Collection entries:
@[simp] theorem scheduleRel_cfg (i : Fin 13) (d : BitVec 64) (id : EventId) : (scheduleRel i d id s).cfg = s.cfg := rfl
@[simp] theorem scheduleRel_powered (i : Fin 13) (d : BitVec 64) (id : EventId) : (scheduleRel i d id s).powered = s.powered := rfl
@[simp] theorem scheduleRel_now (i : Fin 13) (d : BitVec 64) (id : EventId) : (scheduleRel i d id s).now = s.now := rfl
@[simp] theorem scheduleRel_beam (i : Fin 13) (d : BitVec 64) (id : EventId) : (scheduleRel i d id s).beam = s.beam := rfl
@[simp] theorem scheduleRel_bus (i : Fin 13) (d : BitVec 64) (id : EventId) : (scheduleRel i d id s).bus = s.bus := rfl
@[simp] theorem scheduleRel_events (i : Fin 13) (d : BitVec 64) (id : EventId) :
    (scheduleRel i d id s).events = s.events.put i { trigger := s.now + d, id := id, data := 0 } := rfl
@[simp] theorem scheduleRel_pending (i : Fin 13) (d : BitVec 64) (id : EventId) : (scheduleRel i d id s).pending = s.pending := rfl
@[simp] theorem scheduleRel_ctl (i : Fin 13) (d : BitVec 64) (id : EventId) : (scheduleRel i d id s).ctl = s.ctl := rfl
@[simp] theorem scheduleRel_copper (i : Fin 13) (d : BitVec 64) (id : EventId) : (scheduleRel i d id s).copper = s.copper := rfl
@[simp] theorem scheduleRel_blitter (i : Fin 13) (d : BitVec 64) (id : EventId) : (scheduleRel i d id s).blitter = s.blitter := rfl
@[simp] theorem scheduleRel_window (i : Fin 13) (d : BitVec 64) (id : EventId) : (scheduleRel i d id s).window = s.window := rfl
@[simp] theorem scheduleRel_bpl (i : Fin 13) (d : BitVec 64) (id : EventId) : (scheduleRel i d id s).bpl = s.bpl := rfl
@[simp] theorem scheduleRel_sprites (i : Fin 13) (d : BitVec 64) (id : EventId) : (scheduleRel i d id s).sprites = s.sprites := rfl
@[simp] theorem scheduleRel_denise (i : Fin 13) (d : BitVec 64) (id : EventId) : (scheduleRel i d id s).denise = s.denise := rfl
@[simp] theorem scheduleRel_frames (i : Fin 13) (d : BitVec 64) (id : EventId) : (scheduleRel i d id s).frames = s.frames := rfl
@[simp] theorem scheduleRel_mem (i : Fin 13) (d : BitVec 64) (id : EventId) : (scheduleRel i d id s).mem = s.mem := rfl
@[simp] theorem scheduleRel_records (i : Fin 13) (d : BitVec 64) (id : EventId) : (scheduleRel i d id s).records = s.records := rfl
@[simp] theorem scheduleRel_cpu (i : Fin 13) (d : BitVec 64) (id : EventId) : (scheduleRel i d id s).cpu = s.cpu := rfl
@[simp] theorem scheduleRel_ext (i : Fin 13) (d : BitVec 64) (id : EventId) : (scheduleRel i d id s).ext = s.ext := rfl

@[simp] theorem cancel_cfg (i : Fin 13) : (cancel i s).cfg = s.cfg := rfl
@[simp] theorem cancel_powered (i : Fin 13) : (cancel i s).powered = s.powered := rfl
@[simp] theorem cancel_now (i : Fin 13) : (cancel i s).now = s.now := rfl
@[simp] theorem cancel_beam (i : Fin 13) : (cancel i s).beam = s.beam := rfl
@[simp] theorem cancel_bus (i : Fin 13) : (cancel i s).bus = s.bus := rfl
@[simp] theorem cancel_events (i : Fin 13) :
    (cancel i s).events = s.events.put i { s.events.slots[i] with trigger := neverTrigger, id := .none } := rfl
@[simp] theorem cancel_pending (i : Fin 13) : (cancel i s).pending = s.pending := rfl
@[simp] theorem cancel_ctl (i : Fin 13) : (cancel i s).ctl = s.ctl := rfl
@[simp] theorem cancel_copper (i : Fin 13) : (cancel i s).copper = s.copper := rfl
@[simp] theorem cancel_blitter (i : Fin 13) : (cancel i s).blitter = s.blitter := rfl
@[simp] theorem cancel_window (i : Fin 13) : (cancel i s).window = s.window := rfl
@[simp] theorem cancel_bpl (i : Fin 13) : (cancel i s).bpl = s.bpl := rfl
@[simp] theorem cancel_sprites (i : Fin 13) : (cancel i s).sprites = s.sprites := rfl
@[simp] theorem cancel_denise (i : Fin 13) : (cancel i s).denise = s.denise := rfl
@[simp] theorem cancel_frames (i : Fin 13) : (cancel i s).frames = s.frames := rfl
@[simp] theorem cancel_mem (i : Fin 13) : (cancel i s).mem = s.mem := rfl
@[simp] theorem cancel_records (i : Fin 13) : (cancel i s).records = s.records := rfl
@[simp] theorem cancel_cpu (i : Fin 13) : (cancel i s).cpu = s.cpu := rfl
@[simp] theorem cancel_ext (i : Fin 13) : (cancel i s).ext = s.ext := rfl

@[simp] theorem pushLevel_cfg : (pushLevel s).cfg = s.cfg := rfl
@[simp] theorem pushLevel_powered : (pushLevel s).powered = s.powered := rfl
@[simp] theorem pushLevel_now : (pushLevel s).now = s.now := rfl
@[simp] theorem pushLevel_beam : (pushLevel s).beam = s.beam := rfl
@[simp] theorem pushLevel_bus : (pushLevel s).bus = s.bus := rfl
@[simp] theorem pushLevel_events : (pushLevel s).events = s.events := rfl
@[simp] theorem pushLevel_pending : (pushLevel s).pending = s.pending := rfl
@[simp] theorem pushLevel_ctl :
    (pushLevel s).ctl = { s.ctl with ipl := interruptLevel s.ctl.intreq s.ctl.intena } := rfl
@[simp] theorem pushLevel_copper : (pushLevel s).copper = s.copper := rfl
@[simp] theorem pushLevel_blitter : (pushLevel s).blitter = s.blitter := rfl
@[simp] theorem pushLevel_window : (pushLevel s).window = s.window := rfl
@[simp] theorem pushLevel_bpl : (pushLevel s).bpl = s.bpl := rfl
@[simp] theorem pushLevel_sprites : (pushLevel s).sprites = s.sprites := rfl
@[simp] theorem pushLevel_denise : (pushLevel s).denise = s.denise := rfl
@[simp] theorem pushLevel_frames : (pushLevel s).frames = s.frames := rfl
@[simp] theorem pushLevel_mem : (pushLevel s).mem = s.mem := rfl
@[simp] theorem pushLevel_records : (pushLevel s).records = s.records := rfl
@[simp] theorem pushLevel_cpu : (pushLevel s).cpu = s.cpu := rfl
@[simp] theorem pushLevel_ext : (pushLevel s).ext = s.ext := rfl

@[simp] theorem raiseIrq_cfg (n : Nat) : (raiseIrq n s).cfg = s.cfg := rfl
@[simp] theorem raiseIrq_powered (n : Nat) : (raiseIrq n s).powered = s.powered := rfl
@[simp] theorem raiseIrq_now (n : Nat) : (raiseIrq n s).now = s.now := rfl
@[simp] theorem raiseIrq_beam (n : Nat) : (raiseIrq n s).beam = s.beam := rfl
@[simp] theorem raiseIrq_bus (n : Nat) : (raiseIrq n s).bus = s.bus := rfl
@[simp] theorem raiseIrq_events (n : Nat) : (raiseIrq n s).events = s.events := rfl
@[simp] theorem raiseIrq_pending (n : Nat) : (raiseIrq n s).pending = s.pending := rfl
@[simp] theorem raiseIrq_ctl (n : Nat) :
    (raiseIrq n s).ctl = { s.ctl with intreq := s.ctl.intreq ||| (1#16 <<< n), ipl := interruptLevel (s.ctl.intreq ||| (1#16 <<< n)) s.ctl.intena } := rfl
@[simp] theorem raiseIrq_copper (n : Nat) : (raiseIrq n s).copper = s.copper := rfl
@[simp] theorem raiseIrq_blitter (n : Nat) : (raiseIrq n s).blitter = s.blitter := rfl
@[simp] theorem raiseIrq_window (n : Nat) : (raiseIrq n s).window = s.window := rfl
@[simp] theorem raiseIrq_bpl (n : Nat) : (raiseIrq n s).bpl = s.bpl := rfl
@[simp] theorem raiseIrq_sprites (n : Nat) : (raiseIrq n s).sprites = s.sprites := rfl
@[simp] theorem raiseIrq_denise (n : Nat) : (raiseIrq n s).denise = s.denise := rfl
@[simp] theorem raiseIrq_frames (n : Nat) : (raiseIrq n s).frames = s.frames := rfl
@[simp] theorem raiseIrq_mem (n : Nat) : (raiseIrq n s).mem = s.mem := rfl
@[simp] theorem raiseIrq_records (n : Nat) : (raiseIrq n s).records = s.records := rfl
@[simp] theorem raiseIrq_cpu (n : Nat) : (raiseIrq n s).cpu = s.cpu := rfl
@[simp] theorem raiseIrq_ext (n : Nat) : (raiseIrq n s).ext = s.ext := rfl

TASK GOAL
Output exactly the span of lines beginning at the first line of the records and ending at the line that holds "id s).powered = s.powered := rfl", inclusive, with no other text.

EXPECTED ANSWER
@[simp] theorem scheduleRel_cfg (i : Fin 13) (d : BitVec 64) (id : EventId) : (scheduleRel i d id s).cfg = s.cfg := rfl
@[simp] theorem scheduleRel_powered (i : Fin 13) (d : BitVec 64) (id : EventId) : (scheduleRel i d id s).powered = s.powered := rfl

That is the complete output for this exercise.